Posted by: Disputo on June 23, 2007 at 4:31 PM | PERMALINK
Once again--pace Godwin--I must share a favorite quotation:
"It all happened bc nobody trusted me, nobody believed in me, and the generals let me down."
-A Hitler, Fuhrerbunker, Late April 1945
Posted by: DrBB on June 23, 2007 at 4:47 PM | PERMALINK
All together, now. Practice shouting "Fck U nd yr Sht! Shut up! Fck U. Yr Fault. All Yrs!"
We'll be saying it for a long time to come.
Posted by: Scorpio on June 23, 2007 at 5:00 PM | PERMALINK
Conservatives love to flog liberals for arrogantly ignoring their naturally superior arguments that they forever offer up to explain to us how the world really works.
But what conservatives mistake for liberal arrogance is really a weary assertiveness we are forced to practice day in and day out as we shoulder the burden of always being wrong about the constitution, individual and human rights, foreign intelligence gathering, wars, the environment, family values and domestic programs.
We accept the fact that we can't disagree with conservatives without seeming arrogant. It just comes with the territory.
It's hard being liberal, but someone has to do it.
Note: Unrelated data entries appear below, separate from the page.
-- ==== Sys2Proof/Laws/Assayer.lean ====
section
/-! SUPPORT. Packets, the commit order and the windows of an assay object (R471 to R480). -/

namespace Sys2Proof.Machine

section

variable {s : State} {n d o i k : Nat} {x : AsyPkt} {a : Assay}

theorem assay_putSelf (s : State) (d o : Nat) (f : Assay → Assay) : (s.updAssay d o f).assay d o = f (s.assay d o) := by
  unfold State.updAssay State.assay State.updDie State.die; dsimp only; rw [SMap.get_put_self, SMap.get_put_self]

theorem slot_put (a : Assay) (i j : Nat) (f : Slot → Slot) : (a.updSlot i f).slot j = if j = i then f (a.slot i) else a.slot j := by
  unfold Assay.updSlot Assay.slot; dsimp only; rw [SMap.get_put]

def late1 (s : State) (n : Nat) (x : AsyPkt) : State :=
  if x.kind = 2 ∧ (s.assay x.die x.obj).dl ≤ x.tick then ({ s with asyIn := s.asyIn.eraseIdx n } : State).updDie x.die fun D => { D with missA := satInc D.missA } else { s with asyIn := s.asyIn.eraseIdx n }

theorem asy_closed (h1 : s.asyPkt? n k = some x) (h2 : (s.assay x.die x.obj).isOpen = false) (nm : String) :
  eventOf nm ((s.asyPkt? n k).map fun x => s.asyHandle n x) = .next (({ s with asyIn := s.asyIn.eraseIdx n } : State).asyReply x 1) := by
  rw [h1]; refine congrArg Host.Outcome.next ?_
  unfold State.asyHandle; dsimp only
  exact if_pos (by show (!(s.assay x.die x.obj).isOpen) = true; rw [h2]; rfl)

theorem asy_open (h2 : (s.assay x.die x.obj).isOpen = true) : s.asyHandle n x = 
    (if x.key ≠ (s.assay x.die x.obj).akey ∨ x.id ≥ (s.assay x.die x.obj).c then ((late1 s n x).asyBits x.die x.obj astERR).asyReply x 4
    else if x.ser ≠ (s.assay x.die x.obj).rnd % 65536 ∨ (s.assay x.die x.obj).shut then ((late1 s n x).asyBits x.die x.obj astDROP).asyReply x 4
    else
      (((late1 s n x).asySmear x.die x.obj).updAssay x.die x.obj fun _ => ((((late1 s n x).asySmear x.die x.obj).assay x.die x.obj).accept x).1).wake.asyReply x (if ((((late1 s n x).asySmear x.die x.obj).assay x.die x.obj).accept x).2 then 4 else 0)) := by
  unfold State.asyHandle; dsimp only
  exact if_neg (by show ¬ (!(s.assay x.die x.obj).isOpen) = true; rw [h2]; decide)

theorem pkt_kind (h1 : s.asyPkt? n k = some x) : x.kind = k := by
  unfold State.asyPkt? at h1
  obtain ⟨y, _, h⟩ := Option.bind_eq_some_iff.1 h1
  dsimp only at h
  split at h
  · rename_i hc
    cases h
    simp only [Bool.and_eq_true, beq_iff_eq] at hc
    exact hc.1.1.1
  · cases h

theorem late1_no (hk : x.kind ≠ 2) : late1 s n x = { s with asyIn := s.asyIn.eraseIdx n } := if_neg (fun h => hk h.1)

theorem late1_yes (hk : x.kind = 2) : late1 s n x = (if (s.assay x.die x.obj).dl ≤ x.tick then ({ s with asyIn := s.asyIn.eraseIdx n } : State).updDie x.die fun D => { D with missA := satInc D.missA } else { s with asyIn := s.asyIn.eraseIdx n }) := by
  unfold late1; simp only [hk, true_and]

theorem late1_assay : (late1 s n x).assay x.die x.obj = s.assay x.die x.obj := by
  unfold late1; split
  · unfold State.assay State.updDie State.die; dsimp only; rw [SMap.get_put_self]
  · rfl

theorem smear_id (h : (s.assay d o).smear = false) : s.asySmear d o = s := by
  unfold State.asySmear; dsimp only; rw [if_neg (by rw [h]; decide)]

theorem asy_key (h1 : s.asyPkt? n k = some x) (h2 : (s.assay x.die x.obj).isOpen = true) (h3 : x.key ≠ (s.assay x.die x.obj).akey ∨ (s.assay x.die x.obj).c ≤ x.id) (nm : String) :
  eventOf nm ((s.asyPkt? n k).map fun x => s.asyHandle n x) = .next (((late1 s n x).asyBits x.die x.obj astERR).asyReply x 4) := by
  rw [h1, Option.map_some, asy_open h2, if_pos h3]; rfl

theorem asy_ser (h1 : s.asyPkt? n k = some x) (h2 : (s.assay x.die x.obj).isOpen = true) (h3 : x.key = (s.assay x.die x.obj).akey) (h4 : x.id < (s.assay x.die x.obj).c) (h5 : x.ser ≠ (s.assay x.die x.obj).rnd % 65536 ∨ (s.assay x.die x.obj).shut = true) (nm : String) :
  eventOf nm ((s.asyPkt? n k).map fun x => s.asyHandle n x) = .next (((late1 s n x).asyBits x.die x.obj astDROP).asyReply x 4) := by
  rw [h1, Option.map_some, asy_open h2, if_neg (by rintro (h | h); exact h h3; omega), if_pos h5]; rfl

theorem asy_ok (h1 : s.asyPkt? n k = some x) (h2 : (s.assay x.die x.obj).isOpen = true) (h3 : x.key = (s.assay x.die x.obj).akey) (h4 : x.id < (s.assay x.die x.obj).c) (h5 : x.ser = (s.assay x.die x.obj).rnd % 65536) (h6 : (s.assay x.die x.obj).shut = false)
  (h7 : (s.assay x.die x.obj).smear = false) (nm : String) :
  eventOf nm ((s.asyPkt? n k).map fun x => s.asyHandle n x) = .next (((late1 s n x).updAssay x.die x.obj fun _ => ((s.assay x.die x.obj).accept x).1).wake.asyReply x (if ((s.assay x.die x.obj).accept x).2 then 4 else 0)) := by
  rw [h1, Option.map_some, asy_open h2, if_neg (by rintro (h | h); exact h h3; omega), if_neg (by rintro (h | h); exact h h5; rw [h6] at h; cases h)]
  have hs : (late1 s n x).asySmear x.die x.obj = late1 s n x := smear_id (by rw [late1_assay]; exact h7)
  rw [hs, late1_assay]; rfl

theorem asy_key0 (h1 : s.asyPkt? n k = some x) (hk : k ≠ 2) (h2 : (s.assay x.die x.obj).isOpen = true) (h3 : x.key ≠ (s.assay x.die x.obj).akey ∨ (s.assay x.die x.obj).c ≤ x.id) (nm : String) :
  eventOf nm ((s.asyPkt? n k).map fun x => s.asyHandle n x) = .next ((({ s with asyIn := s.asyIn.eraseIdx n } : State).asyBits x.die x.obj astERR).asyReply x 4) := by
  rw [asy_key h1 h2 h3, late1_no (by rw [pkt_kind h1]; exact hk)]

theorem asy_key1 (h1 : s.asyPkt? n 2 = some x) (h2 : (s.assay x.die x.obj).isOpen = true) (h3 : x.key ≠ (s.assay x.die x.obj).akey ∨ (s.assay x.die x.obj).c ≤ x.id) (nm : String) :
  eventOf nm ((s.asyPkt? n 2).map fun x => s.asyHandle n x) = .next (((if (s.assay x.die x.obj).dl ≤ x.tick then ({ s with asyIn := s.asyIn.eraseIdx n } : State).updDie x.die fun D => { D with missA := satInc D.missA } else { s with asyIn := s.asyIn.eraseIdx n }).asyBits x.die x.obj astERR).asyReply x 4) := by
  rw [asy_key h1 h2 h3, late1_yes (pkt_kind h1)]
Posted by: pj in jesusland on June 23, 2007 at 5:14 PM | PERMALINK
With a landslide majority margin against the war, I don't think the remaining Bushite fanatics will come close to persuading the people of this drivel -- IF the Democrats actually try to reply to it (unlike that dimwit John Kerry) by pointing out WHY it's drivel. However, the response of all three Dem frontrunners to Giuliani's earlier accusation -- which was simply to whine about him "trying to divide the country", instead of explaining WHY what he said was false -- is not encouraging.
(And, once again, remind me of how this halfwit got his law degree?)
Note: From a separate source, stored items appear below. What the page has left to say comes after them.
-- ==== Sys2Proof/Laws/Drover.lean ====
section
/-! SUPPORT. Packets and windows of a collective object (R455 to R464, R513). -/

namespace Sys2Proof.Machine

section

variable {s : State} {n o p : Nat} {x : DroPkt} {k : Chunk}

theorem coll_putSelf (s : State) (o : Nat) (f : Coll → Coll) : (s.updColl o f).coll o = f (s.coll o) := by
  unfold State.updColl State.coll; dsimp only; rw [SMap.get_put_self]

theorem chunk_head (h1 : s.chunks[n]? = some k) (hn : s.chunkNext n k = true) : exec (.droChunkArrival n) s = .next ((if ((s.coll k.obj).isOpen && decide (k.idx < (s.coll k.obj).nch) && !((s.coll k.obj).chunks.contains k.idx) && k.type == (s.coll k.obj).type) = true then
   ({ s with chunks := s.chunks.eraseIdx n } : State).droAccept k else ({ s with chunks := s.chunks.eraseIdx n } : State).droBits k.obj dstERR).chunkReply k (s.coll k.obj).isOpen ((s.coll k.obj).isOpen && decide (k.idx < (s.coll k.obj).nch) && !((s.coll k.obj).chunks.contains k.idx) && k.type == (s.coll k.obj).type)) := by
  show eventOf _ _ = _
  rw [h1]; dsimp only [Option.bind_some]; rw [if_pos hn]; rfl

theorem chunk_bad (h1 : s.chunks[n]? = some k) (hn : s.chunkNext n k = true) (h2 : ((s.coll k.obj).isOpen && decide (k.idx < (s.coll k.obj).nch) && !((s.coll k.obj).chunks.contains k.idx) && k.type == (s.coll k.obj).type) = false) :
  exec (.droChunkArrival n) s = .next ((({ s with chunks := s.chunks.eraseIdx n } : State).droBits k.obj dstERR).chunkReply k (s.coll k.obj).isOpen false) := by
  rw [chunk_head h1 hn, h2]; rfl

theorem chunk_okb (h2 : (s.coll k.obj).isOpen = true) (h3 : k.idx < (s.coll k.obj).nch) (h4 : k.idx ∉ (s.coll k.obj).chunks) (h5 : k.type = (s.coll k.obj).type) :
   ((s.coll k.obj).isOpen && decide (k.idx < (s.coll k.obj).nch) && !((s.coll k.obj).chunks.contains k.idx) && k.type == (s.coll k.obj).type) = true := by
  rw [h2, h5]; simp [h3, h4]

theorem accept_len (u : State) (f : Coll → SMap Word) : ((u.updColl k.obj fun c => { c with chunks := c.chunks ++ [k.idx], contrib := f c }).coll k.obj).chunks.length = (u.coll k.obj).chunks.length + 1 := by
  rw [coll_putSelf]; simp

theorem chunk_more (h1 : s.chunks[n]? = some k) (hn : s.chunkNext n k = true) (h2 : (s.coll k.obj).isOpen = true) (h3 : k.idx < (s.coll k.obj).nch) (h4 : k.idx ∉ (s.coll k.obj).chunks) (h5 : k.type = (s.coll k.obj).type)
   (h6 : (s.coll k.obj).chunks.length + 1 ≠ (s.coll k.obj).nch) :
   exec (.droChunkArrival n) s = .next ((({ s with chunks := s.chunks.eraseIdx n } : State).updColl k.obj fun c => { c with
         chunks := c.chunks ++ [k.idx]
         contrib := (k.vals.zipIdx).foldl (fun m (v, i) => SMap.put m (8192 * (if (s.coll k.obj).op = 2 then (s.coll k.obj).rank * (s.coll k.obj).nch + k.idx else k.idx) + i) (c.entered v)) c.contrib }).chunkReply k true true) := by
  rw [chunk_head h1 hn, chunk_okb h2 h3 h4 h5, if_pos rfl, h2]
  unfold State.droAccept; dsimp only
  rw [accept_len]; exact congrArg (fun (t : State) => Host.Outcome.next (t.chunkReply k true true)) (if_neg h6)
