-- ==== Sys2Proof/Laws/Stream.lean ====
section
/-! SUPPORT. The matrix stream: a word that goes on, a fault of the stream, and what the tile operations and the epilogue leave alone (R344 to R356). -/

namespace Sys2Proof.Machine

theorem seqThen_spec {s : State} {n : Nat} {T : Team} (h : s.team? n = some T) (f : Seq → Seq) : SeqGoes n s T f (.next (s.seqThen n f)) := by
  refine ⟨_, rfl, ?_⟩
  unfold State.seqThen State.updSeq State.updTeam
  rw [SMap.upd_some _ _ _ T h]

theorem Sequences.mx {s : State} {n : Nat} {T : Team} (h : Sequences s n T) (k : Nat → Team → State → State) : mxIssue k s = .next (k n T s) := by
  unfold mxIssue
  rw [h.1]; dsimp only; rw [h.2.1]; dsimp only; rw [if_pos h.2.2]

theorem updSeq_eq {s : State} {n : Nat} {T : Team} (h : s.team? n = some T) (f : Seq → Seq) : s.updSeq n f = { s with teams := SMap.put s.teams n { T with seq := f T.seq } } := by
  unfold State.updSeq State.updTeam
  rw [SMap.upd_some _ _ _ T h]

theorem seqFault_spec {s : State} {n : Nat} {T : Team} {g : Nat} {G : Group} (h : s.team? n = some T) (hh : s.Handles T g G) (d info : Nat) : SeqFaults n s T g G d info (.next (s.seqFault n d info)) := by
  obtain ⟨h1, h2, h3⟩ := hh
  unfold State.seqFault
  rw [h]; dsimp only
  have e : s.updTeam n (fun T => { T with seq := { T.seq with sflt := true, wait := none } }) = { s with teams := SMap.put s.teams n { T with seq := { T.seq with sflt := true, wait := none } } } := by
    unfold State.updTeam; rw [SMap.upd_some _ _ _ T h]
  rw [e]
  have f1 : ({ s with teams := SMap.put s.teams n { T with seq := { T.seq with sflt := true, wait := none } } } : State).firstGroup T = some g := h1
  rw [f1]; dsimp only
  have key : ∀ (u : State) (e : TrapEntry), e.mask = 0 → u.groups = s.groups → u.vfs = s.vfs → u.raise g false e = { u with groups := SMap.put s.groups g { G with trapQ := G.trapQ ++ [e] } } := by
    intro u e he hu hv
    have h2' : u.group? g = some G := by unfold State.group?; rw [hu]; exact h2
    have h3' : (u.vf G.vf).hcl ≠ 0 := by unfold State.vf; rw [hv]; exact h3
    rw [State.raise_eq h2' e h3', State.updGroup_some h2', hu, he, lanesOf_zero]; rfl
  refine ⟨_, rfl, ?_⟩
  refine (key _ _ ?_ ?_ ?_) <;> rfl

theorem pref_like_core {s : State} {k : Nat} (f : Core → Core) : ∃ cs, s.updCore k f = { s with cores := cs } := ⟨_, rfl⟩
/-- all but cores, wire, identifiers, free values and what corrections count -/

def Pl (s u : State) : Prop := (∃ cs ds sd rc w n f, u = { s with cores := cs, dies := ds, side := sd, rowCorr := rc, wire := w, uid := n, fresh := f }) ∧
  ∀ d, u.die d = { s.die d with corr := (u.die d).corr, parity := (u.die d).parity }

theorem Pl.refl (s : State) : Pl s s := ⟨⟨_, _, _, _, _, _, _, rfl⟩, fun _ => rfl⟩

theorem Pl.trans {s u v : State} (h : Pl s u) (k : Pl u v) : Pl s v := by
  obtain ⟨⟨a, b, c, d, e, f, g, rfl⟩, h2⟩ := h; obtain ⟨⟨a', b', c', d', e', f', g', rfl⟩, k2⟩ := k
  exact ⟨⟨_, _, _, _, _, _, _, rfl⟩, fun j => (k2 j).trans (by rw [h2 j])⟩

theorem Pl.same {s u : State} (h : ∃ cs w n f, u = { s with cores := cs, wire := w, uid := n, fresh := f }) : Pl s u := by
  obtain ⟨cs, w, n, f, rfl⟩ := h; exact ⟨⟨_, _, _, _, _, _, _, rfl⟩, fun _ => rfl⟩

theorem Pl.likeTlb {s u : State} (h : LikeTlb s u) (n : Nat) : Pl s (u.draw n) := by
  obtain ⟨⟨cs, ds, sd, rc, rfl⟩, _, h3⟩ := h; exact ⟨⟨_, _, _, _, _, _, _, rfl⟩, h3⟩

theorem Pl.core (s : State) (k : Nat) (f : Core → Core) : Pl s (s.updCore k f) := Pl.same ⟨_, _, _, _, rfl⟩

theorem Pl.send (s : State) (r : Req) : Pl s (s.send r) := Pl.same ⟨_, _, _, _, rfl⟩

theorem Pl.fold {α : Type} {f : State → α → State} (hf : ∀ s x, Pl s (f s x)) (xs : List α) (s : State) : Pl s (xs.foldl f s) := by
  induction xs generalizing s with
  | nil => exact Pl.refl s
  | cons x xs ih => rw [List.foldl_cons]; exact (hf s x).trans (ih _)

theorem Pl.back (s : State) (k : Nat) (L : Line) : Pl s (s.backLine k L) := by
  unfold State.backLine
  refine Pl.fold (fun s j => ?_) _ _
  unfold State.backSec; dsimp only
  split
  · exact Pl.refl s
  · exact (Pl.send s _).trans (Pl.core _ _ _)

theorem Pl.evict (s : State) (k : Nat) (L : Line) : Pl s (s.evict k L) := (Pl.back s k L).trans (Pl.core _ _ _)

theorem Pl.alloc {s u : State} {core vf asid v p : Nat} (h : s.allocLine core vf asid v p = some u) : Pl s u := by
  unfold State.allocLine at h
  dsimp only at h
  split at h
  · cases h; exact Pl.refl s
  · split at h
    · cases h; exact Pl.core _ _ _
    · split at h
      · cases h
      · cases h
        refine Pl.trans ?_ (Pl.core _ _ _)
        exact (Pl.evict s _ _).trans (Pl.same ⟨_, _, _, _, rfl⟩)

theorem Pl.prefetch (s : State) (k : Nat) (w : PrefWait) : Pl s (s.prefetchFill k w) := by
  unfold State.prefetchFill
  dsimp only
  have key : ∀ u, Pl s u → Pl s (if w.evict = true then u.markFirst k w.vf w.asid (w.vsec / 4) else u) := by
    intro u hu; split
    · exact hu.trans (Pl.core _ _ _)
    · exact hu
  split
  · exact key _ (Pl.refl s)
  · split
    · exact Pl.core _ _ _
    · rename_i u hu
      refine key _ ((Pl.alloc hu).trans ?_)
      exact Pl.trans (Pl.same ⟨_, _, _, _, rfl⟩ : Pl u u.bump) ((Pl.core _ _ _).trans (Pl.send _ _))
Posted by: BruceMoomaw on June 23, 2007 at 5:27 PM | PERMALINK
God damnit.
I wish Michael Moore would just get to work on his next project:
_I didn't do it: The GOP's ceaseless quest to blame everyone but themselves for their many many failures_.
Posted by: Maynard Handley on June 23, 2007 at 5:34 PM | PERMALINK
The next couple of years is going to be a nonstop frenzy of books, articles, TV shows, op-eds, radio segments, blog posts, and white papers about how everyone except George Bush and his enablers were responsible for our catastrophe in the Middle East. Anyone will do, as long as it's not them.
And every once in a while I just need to stay "you disgusting pieces of shit. fuck you you cowardly bottom-feeding vermin."
There, I feel better. Now on back to reasonable discourse.
Posted by: Del Capslock on June 23, 2007 at 5:52 PM | PERMALINK
but whats funny is they WILL blame bush and his enablers for failing conservatism instead of conservatism failing. this has already begun as well.
Posted by: ron on June 23, 2007 at 6:04 PM | PERMALINK
but whats funny is they WILL blame bush and his enablers for failing conservatism instead of conservatism failing. this has already begun as well.
If only Cheney were in charge none of this would have ever happened!
Posted by: edub on June 23, 2007 at 6:06 PM | PERMALINK
X:"...in full view that the war was approved by Democrats, and now continues to be funded, with no strings attached, by a Democrat House and Senate?"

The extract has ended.